Extracted data entries
================================

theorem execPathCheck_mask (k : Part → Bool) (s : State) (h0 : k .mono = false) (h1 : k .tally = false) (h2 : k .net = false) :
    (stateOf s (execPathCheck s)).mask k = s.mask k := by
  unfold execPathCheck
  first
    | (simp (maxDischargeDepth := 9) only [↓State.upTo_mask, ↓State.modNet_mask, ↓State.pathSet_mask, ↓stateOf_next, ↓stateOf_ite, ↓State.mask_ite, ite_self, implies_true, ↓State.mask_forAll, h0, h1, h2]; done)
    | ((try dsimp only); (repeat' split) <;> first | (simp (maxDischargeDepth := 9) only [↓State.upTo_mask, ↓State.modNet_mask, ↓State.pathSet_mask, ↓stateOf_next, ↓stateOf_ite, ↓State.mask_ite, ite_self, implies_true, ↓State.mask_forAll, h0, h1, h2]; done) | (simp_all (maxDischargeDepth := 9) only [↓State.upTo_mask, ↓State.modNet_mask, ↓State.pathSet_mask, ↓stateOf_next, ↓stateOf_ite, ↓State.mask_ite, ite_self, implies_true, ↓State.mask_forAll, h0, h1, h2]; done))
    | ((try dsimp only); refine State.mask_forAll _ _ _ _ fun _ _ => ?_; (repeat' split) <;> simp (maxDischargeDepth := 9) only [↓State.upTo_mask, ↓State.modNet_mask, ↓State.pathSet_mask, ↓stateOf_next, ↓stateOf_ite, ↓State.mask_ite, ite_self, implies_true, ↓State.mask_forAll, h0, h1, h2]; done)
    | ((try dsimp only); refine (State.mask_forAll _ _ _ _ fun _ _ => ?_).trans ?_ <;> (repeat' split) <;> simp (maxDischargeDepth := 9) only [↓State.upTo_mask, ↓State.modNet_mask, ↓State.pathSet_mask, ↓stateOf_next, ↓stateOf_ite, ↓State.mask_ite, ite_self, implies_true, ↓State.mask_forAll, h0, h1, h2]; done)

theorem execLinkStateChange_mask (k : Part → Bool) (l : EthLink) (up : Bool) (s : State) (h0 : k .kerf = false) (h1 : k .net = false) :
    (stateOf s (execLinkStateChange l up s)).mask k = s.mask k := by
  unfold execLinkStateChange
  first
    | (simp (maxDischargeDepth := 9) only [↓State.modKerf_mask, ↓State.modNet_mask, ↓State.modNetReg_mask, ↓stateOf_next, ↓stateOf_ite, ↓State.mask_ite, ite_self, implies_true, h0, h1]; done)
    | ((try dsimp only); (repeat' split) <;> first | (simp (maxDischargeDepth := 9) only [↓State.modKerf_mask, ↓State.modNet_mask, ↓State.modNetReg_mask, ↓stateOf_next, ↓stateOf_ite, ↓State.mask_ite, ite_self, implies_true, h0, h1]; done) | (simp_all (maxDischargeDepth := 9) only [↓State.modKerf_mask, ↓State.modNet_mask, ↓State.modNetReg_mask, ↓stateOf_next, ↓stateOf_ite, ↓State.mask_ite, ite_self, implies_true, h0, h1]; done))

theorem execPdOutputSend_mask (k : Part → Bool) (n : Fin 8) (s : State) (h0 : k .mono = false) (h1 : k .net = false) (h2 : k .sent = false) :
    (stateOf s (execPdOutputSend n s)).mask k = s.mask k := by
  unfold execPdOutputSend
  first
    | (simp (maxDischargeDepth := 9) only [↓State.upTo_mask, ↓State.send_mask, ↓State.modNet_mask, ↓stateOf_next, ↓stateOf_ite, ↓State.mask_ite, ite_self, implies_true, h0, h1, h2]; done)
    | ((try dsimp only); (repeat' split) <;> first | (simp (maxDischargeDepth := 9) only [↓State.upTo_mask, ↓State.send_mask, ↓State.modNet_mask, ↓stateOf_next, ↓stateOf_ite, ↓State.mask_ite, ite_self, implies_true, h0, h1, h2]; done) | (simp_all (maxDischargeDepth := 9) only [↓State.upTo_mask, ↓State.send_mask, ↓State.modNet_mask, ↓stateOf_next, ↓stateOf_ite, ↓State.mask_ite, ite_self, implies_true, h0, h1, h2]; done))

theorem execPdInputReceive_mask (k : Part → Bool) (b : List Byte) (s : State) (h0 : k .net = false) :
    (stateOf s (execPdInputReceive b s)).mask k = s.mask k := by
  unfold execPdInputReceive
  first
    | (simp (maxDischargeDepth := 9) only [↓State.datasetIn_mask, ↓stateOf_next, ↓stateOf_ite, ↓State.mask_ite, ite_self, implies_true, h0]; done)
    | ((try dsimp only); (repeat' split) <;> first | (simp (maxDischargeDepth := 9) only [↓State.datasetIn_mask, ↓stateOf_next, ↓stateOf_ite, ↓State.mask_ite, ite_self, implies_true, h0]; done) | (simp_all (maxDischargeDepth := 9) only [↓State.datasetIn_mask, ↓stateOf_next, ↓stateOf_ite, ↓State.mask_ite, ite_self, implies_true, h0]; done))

================================

◆ EXERCISE: What you return must be the lines above that run from the line with "(stateOf s (execLinkStateChange" to the line with "theorem execPdInputReceive_mask (k", inclusive, each copied exactly.

◆ EXERCISE RESULT:
    (stateOf s (execLinkStateChange l up s)).mask k = s.mask k := by
  unfold execLinkStateChange
  first
    | (simp (maxDischargeDepth := 9) only [↓State.modKerf_mask, ↓State.modNet_mask, ↓State.modNetReg_mask, ↓stateOf_next, ↓stateOf_ite, ↓State.mask_ite, ite_self, implies_true, h0, h1]; done)
    | ((try dsimp only); (repeat' split) <;> first | (simp (maxDischargeDepth := 9) only [↓State.modKerf_mask, ↓State.modNet_mask, ↓State.modNetReg_mask, ↓stateOf_next, ↓stateOf_ite, ↓State.mask_ite, ite_self, implies_true, h0, h1]; done) | (simp_all (maxDischargeDepth := 9) only [↓State.modKerf_mask, ↓State.modNet_mask, ↓State.modNetReg_mask, ↓stateOf_next, ↓stateOf_ite, ↓State.mask_ite, ite_self, implies_true, h0, h1]; done))

theorem execPdOutputSend_mask (k : Part → Bool) (n : Fin 8) (s : State) (h0 : k .mono = false) (h1 : k .net = false) (h2 : k .sent = false) :
    (stateOf s (execPdOutputSend n s)).mask k = s.mask k := by
  unfold execPdOutputSend
  first
    | (simp (maxDischargeDepth := 9) only [↓State.upTo_mask, ↓State.send_mask, ↓State.modNet_mask, ↓stateOf_next, ↓stateOf_ite, ↓State.mask_ite, ite_self, implies_true, h0, h1, h2]; done)
    | ((try dsimp only); (repeat' split) <;> first | (simp (maxDischargeDepth := 9) only [↓State.upTo_mask, ↓State.send_mask, ↓State.modNet_mask, ↓stateOf_next, ↓stateOf_ite, ↓State.mask_ite, ite_self, implies_true, h0, h1, h2]; done) | (simp_all (maxDischargeDepth := 9) only [↓State.upTo_mask, ↓State.send_mask, ↓State.modNet_mask, ↓stateOf_next, ↓stateOf_ite, ↓State.mask_ite, ite_self, implies_true, h0, h1, h2]; done))

theorem execPdInputReceive_mask (k : Part → Bool) (b : List Byte) (s : State) (h0 : k .net = false) :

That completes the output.